:: Data to examine ::

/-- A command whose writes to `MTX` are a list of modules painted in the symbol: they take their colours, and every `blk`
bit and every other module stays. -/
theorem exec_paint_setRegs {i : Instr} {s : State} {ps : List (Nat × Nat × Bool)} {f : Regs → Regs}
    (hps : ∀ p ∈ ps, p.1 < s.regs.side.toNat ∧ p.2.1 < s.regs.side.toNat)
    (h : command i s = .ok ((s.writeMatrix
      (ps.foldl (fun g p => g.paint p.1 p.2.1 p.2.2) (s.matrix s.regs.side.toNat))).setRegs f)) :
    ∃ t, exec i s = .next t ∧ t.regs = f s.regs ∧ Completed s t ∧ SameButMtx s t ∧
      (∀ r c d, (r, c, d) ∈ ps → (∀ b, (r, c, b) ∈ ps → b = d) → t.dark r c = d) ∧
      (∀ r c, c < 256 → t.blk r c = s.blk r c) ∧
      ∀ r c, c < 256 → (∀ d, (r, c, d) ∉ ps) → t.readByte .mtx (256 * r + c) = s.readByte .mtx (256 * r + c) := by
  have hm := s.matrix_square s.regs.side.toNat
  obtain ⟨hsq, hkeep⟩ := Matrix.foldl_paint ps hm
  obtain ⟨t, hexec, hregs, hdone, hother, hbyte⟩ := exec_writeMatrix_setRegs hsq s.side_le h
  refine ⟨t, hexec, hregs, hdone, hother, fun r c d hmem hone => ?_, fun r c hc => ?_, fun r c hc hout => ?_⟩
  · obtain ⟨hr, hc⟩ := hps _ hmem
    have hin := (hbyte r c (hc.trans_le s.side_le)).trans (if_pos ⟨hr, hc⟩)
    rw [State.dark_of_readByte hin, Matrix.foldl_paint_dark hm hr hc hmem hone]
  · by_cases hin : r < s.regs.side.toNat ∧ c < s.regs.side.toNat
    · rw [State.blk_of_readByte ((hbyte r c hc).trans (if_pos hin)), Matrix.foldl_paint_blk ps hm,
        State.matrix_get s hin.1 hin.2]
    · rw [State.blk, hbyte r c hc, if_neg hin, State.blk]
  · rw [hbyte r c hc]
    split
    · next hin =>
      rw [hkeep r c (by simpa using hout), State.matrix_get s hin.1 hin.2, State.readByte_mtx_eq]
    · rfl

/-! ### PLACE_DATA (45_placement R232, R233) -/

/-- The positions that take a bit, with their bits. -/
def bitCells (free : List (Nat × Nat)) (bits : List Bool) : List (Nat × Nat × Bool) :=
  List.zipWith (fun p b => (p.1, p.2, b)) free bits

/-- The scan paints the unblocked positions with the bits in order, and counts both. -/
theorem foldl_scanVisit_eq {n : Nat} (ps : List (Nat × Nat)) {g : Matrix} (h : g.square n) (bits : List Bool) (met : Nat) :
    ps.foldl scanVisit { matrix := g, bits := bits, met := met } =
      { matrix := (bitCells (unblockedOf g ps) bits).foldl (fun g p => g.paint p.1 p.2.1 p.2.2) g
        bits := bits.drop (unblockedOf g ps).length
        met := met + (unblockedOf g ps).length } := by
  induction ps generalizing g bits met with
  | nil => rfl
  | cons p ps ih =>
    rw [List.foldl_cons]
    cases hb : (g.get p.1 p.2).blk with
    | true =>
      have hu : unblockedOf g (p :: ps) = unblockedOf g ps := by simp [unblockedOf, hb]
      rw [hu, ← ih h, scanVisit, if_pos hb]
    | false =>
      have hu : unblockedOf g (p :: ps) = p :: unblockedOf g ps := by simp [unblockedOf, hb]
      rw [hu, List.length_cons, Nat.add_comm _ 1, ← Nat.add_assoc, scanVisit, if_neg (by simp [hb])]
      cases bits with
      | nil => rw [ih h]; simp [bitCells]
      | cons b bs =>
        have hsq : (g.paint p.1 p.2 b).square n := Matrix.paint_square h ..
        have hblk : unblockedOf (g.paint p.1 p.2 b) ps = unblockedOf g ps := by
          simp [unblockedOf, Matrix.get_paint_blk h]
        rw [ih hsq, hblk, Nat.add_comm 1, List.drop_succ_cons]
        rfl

:::

Directions for this task
Each entry above must be retyped exactly.

Task solution
/-- A command whose writes to `MTX` are a list of modules painted in the symbol: they take their colours, and every `blk`
bit and every other module stays. -/
theorem exec_paint_setRegs {i : Instr} {s : State} {ps : List (Nat × Nat × Bool)} {f : Regs → Regs}
    (hps : ∀ p ∈ ps, p.1 < s.regs.side.toNat ∧ p.2.1 < s.regs.side.toNat)
    (h : command i s = .ok ((s.writeMatrix
      (ps.foldl (fun g p => g.paint p.1 p.2.1 p.2.2) (s.matrix s.regs.side.toNat))).setRegs f)) :
    ∃ t, exec i s = .next t ∧ t.regs = f s.regs ∧ Completed s t ∧ SameButMtx s t ∧
      (∀ r c d, (r, c, d) ∈ ps → (∀ b, (r, c, b) ∈ ps → b = d) → t.dark r c = d) ∧
      (∀ r c, c < 256 → t.blk r c = s.blk r c) ∧
      ∀ r c, c < 256 → (∀ d, (r, c, d) ∉ ps) → t.readByte .mtx (256 * r + c) = s.readByte .mtx (256 * r + c) := by
  have hm := s.matrix_square s.regs.side.toNat
  obtain ⟨hsq, hkeep⟩ := Matrix.foldl_paint ps hm
  obtain ⟨t, hexec, hregs, hdone, hother, hbyte⟩ := exec_writeMatrix_setRegs hsq s.side_le h
  refine ⟨t, hexec, hregs, hdone, hother, fun r c d hmem hone => ?_, fun r c hc => ?_, fun r c hc hout => ?_⟩
  · obtain ⟨hr, hc⟩ := hps _ hmem
    have hin := (hbyte r c (hc.trans_le s.side_le)).trans (if_pos ⟨hr, hc⟩)
    rw [State.dark_of_readByte hin, Matrix.foldl_paint_dark hm hr hc hmem hone]
  · by_cases hin : r < s.regs.side.toNat ∧ c < s.regs.side.toNat
    · rw [State.blk_of_readByte ((hbyte r c hc).trans (if_pos hin)), Matrix.foldl_paint_blk ps hm,
        State.matrix_get s hin.1 hin.2]
    · rw [State.blk, hbyte r c hc, if_neg hin, State.blk]
  · rw [hbyte r c hc]
    split
    · next hin =>
      rw [hkeep r c (by simpa using hout), State.matrix_get s hin.1 hin.2, State.readByte_mtx_eq]
    · rfl

/-! ### PLACE_DATA (45_placement R232, R233) -/

/-- The positions that take a bit, with their bits. -/
def bitCells (free : List (Nat × Nat)) (bits : List Bool) : List (Nat × Nat × Bool) :=
  List.zipWith (fun p b => (p.1, p.2, b)) free bits

/-- The scan paints the unblocked positions with the bits in order, and counts both. -/
theorem foldl_scanVisit_eq {n : Nat} (ps : List (Nat × Nat)) {g : Matrix} (h : g.square n) (bits : List Bool) (met : Nat) :
    ps.foldl scanVisit { matrix := g, bits := bits, met := met } =
      { matrix := (bitCells (unblockedOf g ps) bits).foldl (fun g p => g.paint p.1 p.2.1 p.2.2) g
        bits := bits.drop (unblockedOf g ps).length
        met := met + (unblockedOf g ps).length } := by
  induction ps generalizing g bits met with
  | nil => rfl
  | cons p ps ih =>
    rw [List.foldl_cons]
    cases hb : (g.get p.1 p.2).blk with
    | true =>
      have hu : unblockedOf g (p :: ps) = unblockedOf g ps := by simp [unblockedOf, hb]
      rw [hu, ← ih h, scanVisit, if_pos hb]
    | false =>
      have hu : unblockedOf g (p :: ps) = p :: unblockedOf g ps := by simp [unblockedOf, hb]
      rw [hu, List.length_cons, Nat.add_comm _ 1, ← Nat.add_assoc, scanVisit, if_neg (by simp [hb])]
      cases bits with
      | nil => rw [ih h]; simp [bitCells]
      | cons b bs =>
        have hsq : (g.paint p.1 p.2 b).square n := Matrix.paint_square h ..
        have hblk : unblockedOf (g.paint p.1 p.2 b) ps = unblockedOf g ps := by
          simp [unblockedOf, Matrix.get_paint_blk h]
        rw [ih hsq, hblk, Nat.add_comm 1, List.drop_succ_cons]
        rfl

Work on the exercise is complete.